In July, the amendments to the Land Public Transport Act to regulate the e-hailing business are expected to be debated in the Dewan Rakyat.
“Uber and Grab are also seen as important components in bridging that last mile between homes and trains or transport terminals. Our studies under the Greater KL First-Last Mile Improvement Survey indicate at least 30% of e-hailing users use the service to get to train stations, or vice versa. We are probably one of the first few in the world to present the matter for parliamentary approval so that this sector can be regulated,” said Azharuddin, who is also one of the few CEOs that “walks his talk”.
He tries his best to use the MRT to commute to his office, or vice versa, at Platinum Sentral, at least once a week. A one-way journey from office to home would entail him catching a feeder bus from KL Sentral to the Pusat Bandar Damansara MRT station, where he then boards the train that takes him to Sungai Buloh, before walking home – a trip lasting around an hour.
“As a public transport planner, you have to experience what is on the ground. When I use public transport, I inspect the buses and talk to people,” said Azharuddin, who wears a tracking device that logs the number of steps he takes.
No doubt, various hurdles still remain in the way of bringing all transport stakeholders on the same page but Azharuddin remains unfazed.
Even though he is aware that an arduous journey awaits him, he is thrilled to be on the road that will ultimately ease traffic flow, uplift communities, improve the environment and strengthen the economy.

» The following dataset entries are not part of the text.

@[simp] theorem State.setPeer_pending (s : State) (p : Nat) (v : Peer) : (s.setPeer p v).pending = s.pending := rfl
@[simp] theorem State.setPeer_out (s : State) (p : Nat) (v : Peer) : (s.setPeer p v).out = s.out := rfl
@[simp] theorem State.setPeer_free (s : State) (p : Nat) (v : Peer) : (s.setPeer p v).free = s.free := rfl
@[simp] theorem State.setPeer_dt (s : State) (p : Nat) (v : Peer) : (s.setPeer p v).dt = s.dt := rfl
@[simp] theorem State.setPeer_time (s : State) (p : Nat) (v : Peer) : (s.setPeer p v).time = s.time := rfl
@[simp] theorem State.setPeer_faults (s : State) (p : Nat) (v : Peer) : (s.setPeer p v).faults = s.faults := rfl
@[simp] theorem State.setPeer_host (s : State) (p : Nat) (v : Peer) : (s.setPeer p v).host = s.host := rfl
@[simp] theorem State.setPeer_comma (s : State) (p : Nat) (v : Peer) : (s.setPeer p v).comma = s.comma := rfl
@[simp] theorem State.setPeer_regions (s : State) (p : Nat) (v : Peer) : (s.setPeer p v).regions = s.regions := rfl
@[simp] theorem State.setPeer_store (s : State) (p : Nat) (v : Peer) : (s.setPeer p v).store = s.store := rfl
@[simp] theorem State.setPeer_loops (s : State) (p : Nat) (v : Peer) : (s.setPeer p v).loops = s.loops := rfl
@[simp] theorem State.setPeer_smu (s : State) (p : Nat) (v : Peer) : (s.setPeer p v).smu = s.smu := rfl
@[simp] theorem State.setPeer_calib (s : State) (p : Nat) (v : Peer) : (s.setPeer p v).calib = s.calib := rfl
@[simp] theorem State.setPeer_paost (s : State) (p : Nat) (v : Peer) : (s.setPeer p v).paost = s.paost := rfl
@[simp] theorem State.setPeer_mem (s : State) (p : Nat) (v : Peer) : (s.setPeer p v).mem = s.mem := rfl
@[simp] theorem State.setPeer_matrix (s : State) (p : Nat) (v : Peer) : (s.setPeer p v).matrix = s.matrix := rfl
@[simp] theorem State.setPeer_lsu (s : State) (p : Nat) (v : Peer) : (s.setPeer p v).lsu = s.lsu := rfl
@[simp] theorem State.setPeer_mate (s : State) (p : Nat) (v : Peer) : (s.setPeer p v).mate = s.mate := rfl
@[simp] theorem State.setPeer_chip (s : State) (p : Nat) (v : Peer) : (s.setPeer p v).chip = s.chip := rfl
@[simp] theorem State.setPeer_house (s : State) (p : Nat) (v : Peer) : (s.setPeer p v).house = s.house := rfl
@[simp] theorem State.setPeer_hostOps (s : State) (p : Nat) (v : Peer) : (s.setPeer p v).hostOps = s.hostOps := rfl
@[simp] theorem State.setPeer_adm_meters (s : State) (p : Nat) (v : Peer) : (s.setPeer p v).adm.meters = s.adm.meters := rfl
@[simp] theorem State.setPeer_adm_pending (s : State) (p : Nat) (v : Peer) : (s.setPeer p v).adm.pending = s.adm.pending := rfl
@[simp] theorem State.setPeer_adm_selSource (s : State) (p : Nat) (v : Peer) : (s.setPeer p v).adm.selSource = s.adm.selSource := rfl
@[simp] theorem State.setPeer_adm_selClass (s : State) (p : Nat) (v : Peer) : (s.setPeer p v).adm.selClass = s.adm.selClass := rfl
@[simp] theorem State.setPeer_adm_meterErr (s : State) (p : Nat) (v : Peer) : (s.setPeer p v).adm.meterErr = s.adm.meterErr := rfl
@[simp] theorem State.setPeer_adm_delayAlarm (s : State) (p : Nat) (v : Peer) : (s.setPeer p v).adm.delayAlarm = s.adm.delayAlarm := rfl
@[simp] theorem State.setPeer_adm_alarms (s : State) (p : Nat) (v : Peer) : (s.setPeer p v).adm.alarms = s.adm.alarms := rfl
@[simp] theorem State.setPeer_adm_tel (s : State) (p : Nat) (v : Peer) : (s.setPeer p v).adm.tel = s.adm.tel := rfl
@[simp] theorem State.setPeer_adm_peerSel (s : State) (p : Nat) (v : Peer) : (s.setPeer p v).adm.peerSel = s.adm.peerSel := rfl
@[simp] theorem State.setPeer_adm_rxSlots (s : State) (p : Nat) (v : Peer) : (s.setPeer p v).adm.rxSlots = s.adm.rxSlots := rfl
@[simp] theorem State.setPeer_adm_sp0Up (s : State) (p : Nat) (v : Peer) : (s.setPeer p v).adm.sp0Up = s.adm.sp0Up := rfl
@[simp] theorem State.setPeer_adm_sp1Up (s : State) (p : Nat) (v : Peer) : (s.setPeer p v).adm.sp1Up = s.adm.sp1Up := rfl
@[simp] theorem State.setPeer_adm_announced (s : State) (p : Nat) (v : Peer) : (s.setPeer p v).adm.announced = s.adm.announced := rfl
@[simp] theorem State.setPeer_adm_queue (s : State) (p : Nat) (v : Peer) : (s.setPeer p v).adm.queue = s.adm.queue := rfl
@[simp] theorem State.setPeer_adm_nextSession (s : State) (p : Nat) (v : Peer) : (s.setPeer p v).adm.nextSession = s.adm.nextSession := rfl
@[simp] theorem State.setPeer_adm_unlisted (s : State) (p : Nat) (v : Peer) : (s.setPeer p v).adm.unlisted = s.adm.unlisted := rfl
@[simp] theorem State.setPeer_same (s : State) (p : Nat) (v : Peer) : (s.setPeer p v).peer p = v := tabGet_tabSet_same ..
theorem State.setPeer_other (s : State) (p : Nat) (v : Peer) {i : Nat} (hi : i ≠ p) : (s.setPeer p v).peer i = s.peer i := tabGet_tabSet_other _ _ _ hi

With the CEO himself hitting the ground at such a frenetic pace, public transport users can only hope that things will get better sooner, rather than later.
“My personal target is 20,000 steps a day, consisting of running and a good deal of walking to inspect bus stops, taxi stands and transport terminals. I also regularly ask my team for feedback of their experiences using public transport. As regulators, we must roll up our sleeves and deal with realities on the ground.”